**Work order:** Below are some entries. Repeat exactly the lines from the one with "exact ⟨(prescalerOf_le_iff _" through the one with "obtain ⟨hdiv, hf, ht, -, -⟩ := h", and only those.

(Saved data entries)
———
/-- With legal operands the total tick count decides (R82, R83 b). -/
theorem computeTiming_legal (hdiv : div ≠ 0) (hf : f ≠ 0) :
    computeTiming f clk div =
      if totalCount f clk div < 1 then .refused .aboveClock else timingOfTotal (totalCount f clk div) := by
  rw [computeTiming, if_pos ((divLegal_iff div).2 hdiv), if_neg hf, timerClock_eq_inputClock]
  rfl

theorem computeTiming_aboveClock (hdiv : div ≠ 0) (hf : f ≠ 0) (ht : totalCount f clk div < 1) :
    computeTiming f clk div = .refused .aboveClock := by
  rw [computeTiming_legal hdiv hf, if_pos ht]

theorem computeTiming_total (hdiv : div ≠ 0) (hf : f ≠ 0) (ht : 1 ≤ totalCount f clk div) :
    computeTiming f clk div = timingOfTotal (totalCount f clk div) := by
  rw [computeTiming_legal hdiv hf, if_neg (Nat.not_lt.2 ht)]

/-- Everything a returned pair says of the operands, in terms of the total tick count. -/
theorem computeTiming_pair_total {psc arr : BitVec 16} (h : computeTiming f clk div = .pair psc arr) :
    div ≠ 0 ∧ f ≠ 0 ∧ 1 ≤ totalCount f clk div ∧ psc.toNat = prescalerOf (totalCount f clk div) ∧
      arr.toNat = reloadOf (totalCount f clk div) := by
  rw [totalCount, ← timerClock_eq_inputClock]
  exact computeTiming_pair h

/-! ### Accepted operands and the causes of a refusal (R88 item 7, R172) -/

/-- Accepted operands pass the checks of the prescaler and the auto-reload. -/
theorem accepted_fits (h : Accepted f clk div) :
    prescalerOf (totalCount f clk div) ≤ 65535 ∧ reloadOf (totalCount f clk div) ≤ 65535 := by
  obtain ⟨-, -, ht, hlt, hm⟩ := h
  have hr := mt (le_reloadOf_iff_multiple ht).1 hm
  exact ⟨(prescalerOf_le_iff _ _).2 (by omega), by omega⟩

theorem computeTiming_accepted (h : Accepted f clk div) :
    computeTiming f clk div =
      .pair (BitVec.ofNat 16 (prescalerOf (totalCount f clk div)))
        (BitVec.ofNat 16 (reloadOf (totalCount f clk div))) := by
  obtain ⟨hp, hr⟩ := accepted_fits h
  obtain ⟨hdiv, hf, ht, -, -⟩ := h
  rw [computeTiming_total hdiv hf ht, timingOfTotal_of_fits hp hr]

/-- A pair is returned for accepted operands only: its two halves are 16-bit values. -/
theorem accepted_of_pair {psc arr : BitVec 16} (h : computeTiming f clk div = .pair psc arr) : Accepted f clk div := by
  obtain ⟨hdiv, hf, ht, hpsc, harr⟩ := computeTiming_pair_total h
  have hle : totalCount f clk div ≤ (65535 + 1) * 65536 :=
    (prescalerOf_le_iff _ _).1 (hpsc ▸ Nat.le_of_lt_succ psc.isLt)
  have hm : totalCount f clk div % 65536 ≠ 0 :=
    mt (le_reloadOf_iff_multiple ht).2 (harr ▸ Nat.not_le.2 arr.isLt)
  exact ⟨hdiv, hf, ht, by omega, hm⟩

/-- The conditions of a CAUSE lead to the refusal reported with it. -/
theorem computeTiming_rangeCause {k : BitVec 4} (h : RangeCause f clk div k) :
    ∃ e : TimingError, computeTiming f clk div = .refused e ∧ e.status = .errFreqRange ∧ e.cause = k := by
  obtain ⟨hdiv, ⟨rfl, hf⟩ | ⟨rfl, hf, ht⟩ | ⟨rfl, hf, ht⟩ | ⟨rfl, hf, ht, hle, hm⟩⟩ := h
  · exact ⟨_, computeTiming_zeroFrequency hdiv hf, rfl, rfl⟩
  · exact ⟨_, computeTiming_aboveClock hdiv hf ht, rfl, rfl⟩
  · have hp : 65535 < prescalerOf (totalCount f clk div) :=
      Nat.not_le.1 (mt (prescalerOf_le_iff _ _).1 (by omega))
    exact ⟨_, (computeTiming_total hdiv hf (by omega)).trans (timingOfTotal_prescaler hp), rfl, rfl⟩
  · have hp : prescalerOf (totalCount f clk div) ≤ 65535 := (prescalerOf_le_iff _ _).2 (by omega)
    have hr : 65535 < reloadOf (totalCount f clk div) := (le_reloadOf_iff_multiple ht).2 hm
    exact ⟨_, (computeTiming_total hdiv hf ht).trans (timingOfTotal_autoReload hp hr), rfl, rfl⟩

end

/-! ### The statements about `compute_timing` -/

/-- Settles O10, clause by clause. -/
theorem computeTimingFollowsItsChecks : Obligations.ComputeTimingFollowsItsChecks := fun _ _ _ =>
  ⟨computeTiming_operand, computeTiming_zeroFrequency, fun hdiv hf =>
    ⟨computeTiming_aboveClock hdiv hf,
      fun ht hp => (computeTiming_total hdiv hf ht).trans (timingOfTotal_prescaler hp),
      fun ht hp hr => (computeTiming_total hdiv hf ht).trans (timingOfTotal_autoReload hp hr),
      fun ht hp hr => (computeTiming_total hdiv hf ht).trans (timingOfTotal_of_fits hp hr)⟩⟩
———
**Your solution:**
  exact ⟨(prescalerOf_le_iff _ _).2 (by omega), by omega⟩

theorem computeTiming_accepted (h : Accepted f clk div) :
    computeTiming f clk div =
      .pair (BitVec.ofNat 16 (prescalerOf (totalCount f clk div)))
        (BitVec.ofNat 16 (reloadOf (totalCount f clk div))) := by
  obtain ⟨hp, hr⟩ := accepted_fits h
  obtain ⟨hdiv, hf, ht, -, -⟩ := h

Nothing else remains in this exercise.